EXERCISE
Where the listing below reaches the line containing "0x05, 0x00, 0x27, 0xFD, 0x0202, 9]", start writing out lines exactly, and stop once the line containing "some [0x00, 0x00, 0x00, 0x26, 0xFD, 0x0202, 12, 0x00]" has been written.

╭──

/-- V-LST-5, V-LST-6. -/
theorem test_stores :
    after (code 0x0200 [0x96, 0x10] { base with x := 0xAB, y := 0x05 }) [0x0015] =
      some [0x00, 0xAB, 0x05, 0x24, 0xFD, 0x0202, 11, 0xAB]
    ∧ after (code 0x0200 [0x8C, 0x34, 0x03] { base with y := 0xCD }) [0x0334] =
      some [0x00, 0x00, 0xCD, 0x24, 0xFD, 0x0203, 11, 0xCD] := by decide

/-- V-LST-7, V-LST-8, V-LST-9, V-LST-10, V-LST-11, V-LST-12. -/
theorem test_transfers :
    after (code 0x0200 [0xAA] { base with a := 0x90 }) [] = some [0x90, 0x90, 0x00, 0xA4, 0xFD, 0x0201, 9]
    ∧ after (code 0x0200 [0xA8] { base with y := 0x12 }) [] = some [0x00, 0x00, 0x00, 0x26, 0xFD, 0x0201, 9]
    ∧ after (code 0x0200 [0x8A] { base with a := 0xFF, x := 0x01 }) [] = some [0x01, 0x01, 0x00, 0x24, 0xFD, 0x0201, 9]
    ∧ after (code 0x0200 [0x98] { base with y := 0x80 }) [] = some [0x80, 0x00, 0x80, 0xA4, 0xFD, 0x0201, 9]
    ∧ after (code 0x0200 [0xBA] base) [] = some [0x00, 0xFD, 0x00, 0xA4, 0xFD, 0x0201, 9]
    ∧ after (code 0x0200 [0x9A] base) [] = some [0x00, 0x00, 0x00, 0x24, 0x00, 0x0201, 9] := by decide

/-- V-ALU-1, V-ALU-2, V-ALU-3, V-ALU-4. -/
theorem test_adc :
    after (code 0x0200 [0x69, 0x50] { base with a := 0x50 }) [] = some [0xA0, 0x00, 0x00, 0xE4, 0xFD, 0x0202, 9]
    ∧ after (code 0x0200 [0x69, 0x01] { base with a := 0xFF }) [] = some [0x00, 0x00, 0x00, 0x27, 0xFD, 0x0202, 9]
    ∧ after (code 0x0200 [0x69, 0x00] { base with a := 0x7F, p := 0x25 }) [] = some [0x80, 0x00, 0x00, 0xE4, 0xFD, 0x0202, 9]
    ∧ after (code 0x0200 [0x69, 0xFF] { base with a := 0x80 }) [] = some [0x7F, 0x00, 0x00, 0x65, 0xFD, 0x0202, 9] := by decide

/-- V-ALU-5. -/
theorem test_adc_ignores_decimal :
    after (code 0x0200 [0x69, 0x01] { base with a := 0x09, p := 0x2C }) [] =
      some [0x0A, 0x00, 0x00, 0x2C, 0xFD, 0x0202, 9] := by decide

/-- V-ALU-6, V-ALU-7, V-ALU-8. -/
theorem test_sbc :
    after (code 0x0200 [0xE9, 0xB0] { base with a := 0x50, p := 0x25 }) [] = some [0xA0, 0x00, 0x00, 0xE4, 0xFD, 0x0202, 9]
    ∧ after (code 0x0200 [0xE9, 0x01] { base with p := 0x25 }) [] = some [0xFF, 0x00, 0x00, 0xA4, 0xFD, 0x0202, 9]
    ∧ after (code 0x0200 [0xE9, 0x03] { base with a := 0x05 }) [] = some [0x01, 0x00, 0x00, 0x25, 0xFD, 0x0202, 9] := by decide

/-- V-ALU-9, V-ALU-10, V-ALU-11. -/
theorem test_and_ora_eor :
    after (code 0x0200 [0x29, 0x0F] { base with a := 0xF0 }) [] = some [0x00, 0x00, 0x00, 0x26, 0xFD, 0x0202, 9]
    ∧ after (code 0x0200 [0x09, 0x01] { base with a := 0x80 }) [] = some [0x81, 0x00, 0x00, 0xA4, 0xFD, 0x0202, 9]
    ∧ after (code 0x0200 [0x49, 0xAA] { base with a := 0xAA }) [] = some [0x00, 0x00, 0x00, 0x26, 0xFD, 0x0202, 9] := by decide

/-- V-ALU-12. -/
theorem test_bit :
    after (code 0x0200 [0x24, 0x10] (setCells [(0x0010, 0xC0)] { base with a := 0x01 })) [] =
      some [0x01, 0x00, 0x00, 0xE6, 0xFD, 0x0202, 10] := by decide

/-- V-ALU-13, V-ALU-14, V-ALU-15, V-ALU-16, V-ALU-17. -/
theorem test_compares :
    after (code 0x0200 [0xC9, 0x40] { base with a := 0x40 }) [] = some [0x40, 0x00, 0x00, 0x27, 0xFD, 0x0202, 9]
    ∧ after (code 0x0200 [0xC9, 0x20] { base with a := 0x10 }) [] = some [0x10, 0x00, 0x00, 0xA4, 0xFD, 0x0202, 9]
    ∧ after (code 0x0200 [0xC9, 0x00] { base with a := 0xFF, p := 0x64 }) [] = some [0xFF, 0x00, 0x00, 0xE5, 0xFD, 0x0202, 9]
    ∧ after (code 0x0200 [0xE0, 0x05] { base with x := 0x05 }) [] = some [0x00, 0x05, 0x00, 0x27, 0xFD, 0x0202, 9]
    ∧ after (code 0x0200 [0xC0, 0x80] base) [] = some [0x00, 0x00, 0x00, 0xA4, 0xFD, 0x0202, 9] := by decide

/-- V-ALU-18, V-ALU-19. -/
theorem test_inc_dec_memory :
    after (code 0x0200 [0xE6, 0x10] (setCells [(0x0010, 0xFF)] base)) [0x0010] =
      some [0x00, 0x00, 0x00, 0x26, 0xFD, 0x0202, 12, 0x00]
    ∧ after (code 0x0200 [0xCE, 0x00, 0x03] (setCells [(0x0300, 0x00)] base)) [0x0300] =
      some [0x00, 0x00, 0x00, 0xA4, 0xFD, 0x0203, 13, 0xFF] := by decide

╰──
╭──

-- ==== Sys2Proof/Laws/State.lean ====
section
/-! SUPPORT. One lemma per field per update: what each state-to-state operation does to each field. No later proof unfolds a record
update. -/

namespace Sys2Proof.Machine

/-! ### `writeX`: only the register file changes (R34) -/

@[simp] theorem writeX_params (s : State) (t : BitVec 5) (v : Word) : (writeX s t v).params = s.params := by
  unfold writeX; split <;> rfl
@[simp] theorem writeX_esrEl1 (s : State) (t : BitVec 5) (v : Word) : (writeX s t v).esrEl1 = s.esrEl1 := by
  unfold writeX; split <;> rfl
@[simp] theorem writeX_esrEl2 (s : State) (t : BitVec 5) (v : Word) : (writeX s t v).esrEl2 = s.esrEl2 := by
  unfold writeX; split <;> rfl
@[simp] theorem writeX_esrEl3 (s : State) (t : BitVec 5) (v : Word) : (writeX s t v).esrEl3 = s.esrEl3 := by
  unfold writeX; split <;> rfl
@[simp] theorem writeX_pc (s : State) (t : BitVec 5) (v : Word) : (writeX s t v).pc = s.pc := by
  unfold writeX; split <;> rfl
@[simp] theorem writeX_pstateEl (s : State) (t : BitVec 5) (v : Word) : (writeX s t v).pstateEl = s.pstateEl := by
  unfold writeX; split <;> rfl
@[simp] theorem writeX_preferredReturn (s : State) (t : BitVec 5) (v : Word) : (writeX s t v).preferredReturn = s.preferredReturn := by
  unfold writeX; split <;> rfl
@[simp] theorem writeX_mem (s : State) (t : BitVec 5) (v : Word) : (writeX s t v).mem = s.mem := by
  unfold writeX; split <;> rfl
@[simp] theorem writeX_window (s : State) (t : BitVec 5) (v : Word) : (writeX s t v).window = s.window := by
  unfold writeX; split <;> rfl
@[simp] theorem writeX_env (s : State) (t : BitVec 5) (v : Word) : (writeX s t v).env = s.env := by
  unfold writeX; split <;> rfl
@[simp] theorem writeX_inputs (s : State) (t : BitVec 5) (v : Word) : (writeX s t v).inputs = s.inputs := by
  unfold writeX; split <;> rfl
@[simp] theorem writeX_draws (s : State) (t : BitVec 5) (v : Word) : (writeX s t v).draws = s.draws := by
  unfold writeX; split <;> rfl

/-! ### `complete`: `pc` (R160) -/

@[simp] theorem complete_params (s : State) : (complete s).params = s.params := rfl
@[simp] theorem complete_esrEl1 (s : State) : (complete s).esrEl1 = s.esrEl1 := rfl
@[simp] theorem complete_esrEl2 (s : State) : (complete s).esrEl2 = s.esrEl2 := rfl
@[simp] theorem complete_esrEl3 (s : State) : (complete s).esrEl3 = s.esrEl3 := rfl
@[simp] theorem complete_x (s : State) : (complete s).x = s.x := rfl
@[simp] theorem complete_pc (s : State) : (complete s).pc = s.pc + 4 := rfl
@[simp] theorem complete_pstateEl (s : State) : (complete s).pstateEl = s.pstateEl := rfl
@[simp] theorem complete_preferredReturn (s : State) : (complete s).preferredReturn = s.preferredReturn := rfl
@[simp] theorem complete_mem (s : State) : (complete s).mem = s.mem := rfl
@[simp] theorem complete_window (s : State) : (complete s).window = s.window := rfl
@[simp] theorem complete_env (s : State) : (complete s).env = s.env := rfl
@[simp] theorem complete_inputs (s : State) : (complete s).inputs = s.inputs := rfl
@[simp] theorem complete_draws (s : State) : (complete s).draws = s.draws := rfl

╰──

RESULT FOR THIS TASK
    ∧ after (code 0x0200 [0xE0, 0x05] { base with x := 0x05 }) [] = some [0x00, 0x05, 0x00, 0x27, 0xFD, 0x0202, 9]
    ∧ after (code 0x0200 [0xC0, 0x80] base) [] = some [0x00, 0x00, 0x00, 0xA4, 0xFD, 0x0202, 9] := by decide

/-- V-ALU-18, V-ALU-19. -/
theorem test_inc_dec_memory :
    after (code 0x0200 [0xE6, 0x10] (setCells [(0x0010, 0xFF)] base)) [0x0010] =
      some [0x00, 0x00, 0x00, 0x26, 0xFD, 0x0202, 12, 0x00]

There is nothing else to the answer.